No entanto, de maneira histórica, a trajetória da sociedade brasileira demonstra que, mesmo sob tais condições de dominação, foi capaz de criar o maior partido político de esquerda da América Latina e um dos maiores do mundo, ter o maior movimento popular da América Latina – MST, eleger o primeiro Presidente da República de origem operária na década de 2000, reeleito posteriormente, ter eleito a primeira mulher à Presidência em 2010 e reeleita em 2016, integrando o país a outros poucos que tiveram mulheres candidatas e, ainda, ao menor número dos países que tiveram mulher eleita e até mesmo reeleita.
As últimas eleições expuseram esforços de comunidades que tiveram que caminhar por quilômetros, mesmo com rodovias fechadas e homens armados, e com impedimentos diversos para que não votassem, e mostraram, novamente, a vontade de um povo de se fazer presente nas urnas. Estes, dentre outros fatores expõem a coragem, força e a luta, a duras penas e sangue, deste povo e desta sociedade por um país diferente das violências perpetradas pelas elites coloniais e de seus remanescentes na atualidade.
Ainda nesta direção, é preciso insistir que a violência imputada pelas oligarquias rurais e urbanas sobre o conjunto da população pauperizada e que se apresenta como a base estendida da sociedade brasileira, foi e é de tal ordem, que representantes da classe média destilam ódio contra os contingentes de trabalhadores precarizados e contra os programas sociais de assistência a segmentos sociais em situação de vulnerabilidade. Atribuem aos pobres as responsabilidades pelas dificuldades de desenvolvimento enfrentadas pela sociedade brasileira. Reclamam a meritocracia diante de políticas públicas de cotas e de promoção social dos menos favorecidos.
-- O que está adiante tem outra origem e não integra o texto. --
-- ==== Sys2Proof/Machine/Frequency.lean ====
section
/-! DEFINITION. The frequency table commands (41_frequency.md R120 to R125). -/

namespace Sys2Proof.Machine

/-- `NOP` (R120): its whole effect is `ERRCODE <- 0`. -/
def execNop (s : State) : Out := complete s

/-- `CLRF` (R121). -/
def execClrf (s : State) : Out :=
  complete (invalidateTree { s with freq := Vector.replicate NSYM 0, total := 0 })

/-- `SETF` (R122): `FREQ[s] <- ARG`. -/
def execSetf (sym : Byte) (s : State) : Out :=
  complete (invalidateTree { s with freq := setFreqAt s.freq sym (wordOperand s) })

/-- `GETF` (R123): `RESULT <- FREQ[s]`. -/
def execGetf (sym : Byte) (s : State) : Out := complete (setResult (freqAt s.freq sym) s)

/-- `COUNT` (R124): no counter ever wraps; at `2^32 - 1` the command fails. -/
def execCount (sym : Byte) (s : State) : Out :=
  assertOrRaise ((freqAt s.freq sym).toNat < 0xFFFFFFFF) .overflow s <|
  assertOrRaise (s.total.toNat < 0xFFFFFFFF) .overflow s <|
  complete (invalidateTree
    { s with
      freq := setFreqAt s.freq sym (BitVec.ofNat 32 ((freqAt s.freq sym).toNat + 1))
      total := BitVec.ofNat 32 (s.total.toNat + 1) })

/-- `SETT` (R125): `TOTAL <- ARG`; the tree does not depend on it. -/
def execSett (s : State) : Out := complete { s with total := wordOperand s }

end Sys2Proof.Machine
end

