@[simp] theorem pushHost_cfg (ops : List HostOp) (s : State) : (pushHost ops s).cfg = s.cfg := rfl
@[simp] theorem pushHost_phase (ops : List HostOp) (s : State) : (pushHost ops s).phase = s.phase := rfl
@[simp] theorem pushHost_busy (ops : List HostOp) (s : State) : (pushHost ops s).busy = s.busy := rfl
@[simp] theorem pushHost_pending (ops : List HostOp) (s : State) : (pushHost ops s).pending = s.pending := rfl
@[simp] theorem pushHost_errcode (ops : List HostOp) (s : State) : (pushHost ops s).errcode = s.errcode := rfl
@[simp] theorem pushHost_treeValid (ops : List HostOp) (s : State) : (pushHost ops s).treeValid = s.treeValid := rfl
@[simp] theorem pushHost_lost (ops : List HostOp) (s : State) : (pushHost ops s).lost = s.lost := rfl
@[simp] theorem pushHost_arg (ops : List HostOp) (s : State) : (pushHost ops s).arg = s.arg := rfl
@[simp] theorem pushHost_result (ops : List HostOp) (s : State) : (pushHost ops s).result = s.result := rfl
@[simp] theorem pushHost_total (ops : List HostOp) (s : State) : (pushHost ops s).total = s.total := rfl
@[simp] theorem pushHost_ilen (ops : List HostOp) (s : State) : (pushHost ops s).ilen = s.ilen := rfl
@[simp] theorem pushHost_ipos (ops : List HostOp) (s : State) : (pushHost ops s).ipos = s.ipos := rfl
@[simp] theorem pushHost_olen (ops : List HostOp) (s : State) : (pushHost ops s).olen = s.olen := rfl
@[simp] theorem pushHost_onbits (ops : List HostOp) (s : State) : (pushHost ops s).onbits = s.onbits := rfl
@[simp] theorem pushHost_oacc (ops : List HostOp) (s : State) : (pushHost ops s).oacc = s.oacc := rfl
@[simp] theorem pushHost_freq (ops : List HostOp) (s : State) : (pushHost ops s).freq = s.freq := rfl
@[simp] theorem pushHost_nodes (ops : List HostOp) (s : State) : (pushHost ops s).nodes = s.nodes := rfl
@[simp] theorem pushHost_root (ops : List HostOp) (s : State) : (pushHost ops s).root = s.root := rfl
@[simp] theorem pushHost_nleaf (ops : List HostOp) (s : State) : (pushHost ops s).nleaf = s.nleaf := rfl
@[simp] theorem pushHost_leafIdx (ops : List HostOp) (s : State) : (pushHost ops s).leafIdx = s.leafIdx := rfl
@[simp] theorem pushHost_ibuf (ops : List HostOp) (s : State) : (pushHost ops s).ibuf = s.ibuf := rfl
@[simp] theorem pushHost_obuf (ops : List HostOp) (s : State) : (pushHost ops s).obuf = s.obuf := rfl
@[simp] theorem pushHost_host (ops : List HostOp) (s : State) : (pushHost ops s).host = ops ++ s.host := rfl
@[simp] theorem pushHost_reads (ops : List HostOp) (s : State) : (pushHost ops s).reads = s.reads := rfl
@[simp] theorem pushHost_hostStop (ops : List HostOp) (s : State) : (pushHost ops s).hostStop = s.hostStop := rfl
@[simp] theorem pushHost_sched (ops : List HostOp) (s : State) : (pushHost ops s).sched = s.sched := rfl
@[simp] theorem pushHost_draws (ops : List HostOp) (s : State) : (pushHost ops s).draws = s.draws := rfl
@[simp] theorem pushHost_gen (ops : List HostOp) (s : State) : (pushHost ops s).gen = s.gen := rfl

end Sys2Proof.Laws
end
O fogo dos infernos os consome por dentro quando ouvem discursos que preconizam a urgência da justiça social. Vociferam pela volta da ditadura e dos militares no poder. Seguramente, não são poucos aqueles que se disponibilizam para instalar tribunais de exceção, tortura e execução de representantes populares que organizam os precarizados trabalhadores em torno de pautas que minimizem a violência do capital contra o trabalho.
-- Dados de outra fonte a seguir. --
-- ==== Sys2Proof/Laws/Tables.lean ====
section
/-! SUPPORT. The tables: reads after writes of `FREQ`, `LEAFIDX` and the arena (00_scope.md R10), the alphabet of a table
(42_tree_build.md R144), and the smallest key of a live set (R142, R143). -/

namespace Sys2Proof.Laws

open Sys2Proof.Machine

/-! ## Reads after writes -/

theorem freqAt_setFreqAt (f : FreqTable) (a b : Byte) (v : Word) :
    freqAt (setFreqAt f a v) b = if b = a then v else freqAt f b := by
  unfold freqAt setFreqAt
  rw [Vector.getElem_set]
  by_cases h : b = a
  · subst h; simp
  · have : ¬a.toNat = b.toNat := fun he => h (BitVec.eq_of_toNat_eq he.symm)
    simp [h, this]

theorem freqAt_replicate (v : Word) (a : Byte) : freqAt (Vector.replicate NSYM v) a = v := by
  simp [freqAt]

theorem leafAt_set (idx : LeafIndex) (a b : Byte) (v : Option Slot) :
    leafAt (idx.set a.toNat v a.isLt) b = if b = a then v else leafAt idx b := by
  unfold leafAt
  rw [Vector.getElem_set]
  by_cases h : b = a
  · subst h; simp
  · have : ¬a.toNat = b.toNat := fun he => h (BitVec.eq_of_toNat_eq he.symm)
    simp [h, this]

theorem leafAt_replicate (v : Option Slot) (a : Byte) : leafAt (Vector.replicate NSYM v) a = v := by
  simp [leafAt]

theorem nodeAt_setNodeAt (ar : Arena) (i j : Slot) (n : Node) :
    nodeAt (setNodeAt ar i n) j = if j = i then n else nodeAt ar j := by
  unfold nodeAt setNodeAt
  rw [Vector.getElem_set]
  by_cases h : j = i
  · subst h; simp
  · have : ¬i.val = j.val := fun he => h (Fin.ext he.symm)
    simp [h, this]

theorem nodeAt_setParent (ar : Arena) (i m j : Slot) :
    nodeAt (setParent ar i m) j =
      if j = i then { nodeAt ar i with parent := some m } else nodeAt ar j :=
  nodeAt_setNodeAt ar i j _

/-- Two tables with the same entries are the same table. -/
theorem freqTable_ext {f g : FreqTable} (h : ∀ a, freqAt f a = freqAt g a) : f = g := by
  apply Vector.ext
  intro k hk
  have := h (BitVec.ofNat 8 k)
  unfold freqAt at this
  simpa [Nat.mod_eq_of_lt hk] using this

/-! ## The alphabet -/

theorem mem_allSymbols (a : Byte) : a ∈ allSymbols := by
  unfold allSymbols
  exact List.mem_map.2 ⟨a.toNat, List.mem_range.2 a.isLt, by simp⟩

theorem mem_alphabet (f : FreqTable) (a : Byte) : a ∈ alphabet f ↔ freqAt f a ≠ 0 := by
  simp [alphabet, mem_allSymbols]

theorem allSymbols_pairwise : allSymbols.Pairwise (fun a b => a.toNat < b.toNat) := by
  unfold allSymbols
  rw [List.pairwise_map]
  refine List.Pairwise.imp_of_mem ?_ List.pairwise_lt_range
  intro a b ha hb hab
  have ha' := List.mem_range.1 ha
  have hb' := List.mem_range.1 hb
  rw [BitVec.toNat_ofNat, BitVec.toNat_ofNat, Nat.mod_eq_of_lt ha', Nat.mod_eq_of_lt hb']
  exact hab

theorem alphabet_pairwise (f : FreqTable) : (alphabet f).Pairwise (fun a b => a.toNat < b.toNat) :=
  allSymbols_pairwise.filter _

theorem alphabet_nodup (f : FreqTable) : (alphabet f).Nodup :=
  (alphabet_pairwise f).imp fun h he => Nat.ne_of_lt h (congrArg _ he)

theorem length_alphabet_le (f : FreqTable) : (alphabet f).length ≤ 256 := by
  have h : (alphabet f).length ≤ allSymbols.length := List.length_filter_le _ _
  simpa [allSymbols] using h

theorem slotOf_val {k : Nat} (h : k < 511) : (slotOf k).val = k := Nat.mod_eq_of_lt h

/-! ## The smallest key -/

theorem keyLt_iff (ar : Arena) (i j : Slot) : keyLt ar i j = true ↔
    (nodeAt ar i).count < (nodeAt ar j).count ∨ ((nodeAt ar i).count = (nodeAt ar j).count ∧ i.val < j.val) := by
  simp [keyLt]

theorem keyLt_trans {ar : Arena} {i j k : Slot} (h1 : keyLt ar i j = true) (h2 : keyLt ar j k = true) :
    keyLt ar i k = true := by
  rw [keyLt_iff] at *
  omega

theorem keyLt_of_not {ar : Arena} {i j : Slot} (hne : i ≠ j) (h : ¬keyLt ar i j = true) : keyLt ar j i = true := by
  rw [keyLt_iff] at *
  have : i.val ≠ j.val := fun he => hne (Fin.ext he)
  omega

theorem pickMin_mem {ar : Arena} {live : List Slot} {i : Slot} (h : pickMin ar live = some i) : i ∈ live := by
  induction live generalizing i with
  | nil => simp [pickMin] at h
  | cons a rest ih =>
    simp only [pickMin] at h
    split at h
    · cases h; exact List.mem_cons_self
    · next j hj =>
      split at h <;> cases h
      · exact List.mem_cons_self
      · exact List.mem_cons_of_mem _ (ih hj)

/-- `PickMin` finds a member of every nonempty set. -/
theorem pickMin_isSome (ar : Arena) {live : List Slot} (h : live ≠ []) : ∃ i, pickMin ar live = some i := by
  cases live with
  | nil => exact absurd rfl h
  | cons a rest =>
    simp only [pickMin]
    split
    · exact ⟨a, rfl⟩
    · split <;> exact ⟨_, rfl⟩

end Sys2Proof.Laws
end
Mesmo com todo este esforço, o que se tem, majoritariamente, é a reprodução de um modus operandi de centralização das relações de poder, que vão desde a família, passando pela escola, pelas instituições religiosas, de classe, privadas, até as esferas governamentais.
Neste contexto, observa-se que a sociedade, a todo momento, é cerceada de seus direitos, seja com episódios de fechamento de rodovias, como forma de dificultar deslocamentos, seja com assassinatos políticos (Marielle Franco presente!), seja no controle das finanças e do preço dos alimentos, dentre outros aspectos, não estimulada em seus direitos, muito menos convidada a participar da vida política, social ou econômica da qual é fundadora! Capturada na lógica do crédito e débito, restou-lhe a privatização de sua condição de trabalhador precarizado lutando para sobreviver mais um dia, uma semana e ao final mês pagar as contas, e, no dia seguinte, retomar ao Leito de Procusto[1] e, assim, ser consumido em suas forças vitais pela voracidade do capital.
A partir da década de 1970 iniciaram-se as discussões sobre a participação popular nas definições de políticas no Brasil. Com a Constituição de 1988 ficou sedimentada a importância do envolvimento da sociedade na construção de modelos, plataformas e ideias para o planejamento financeiro e de atividades do Poder Público. A partir de então, municípios começaram a se organizar para avançar na condução deste modo de operar.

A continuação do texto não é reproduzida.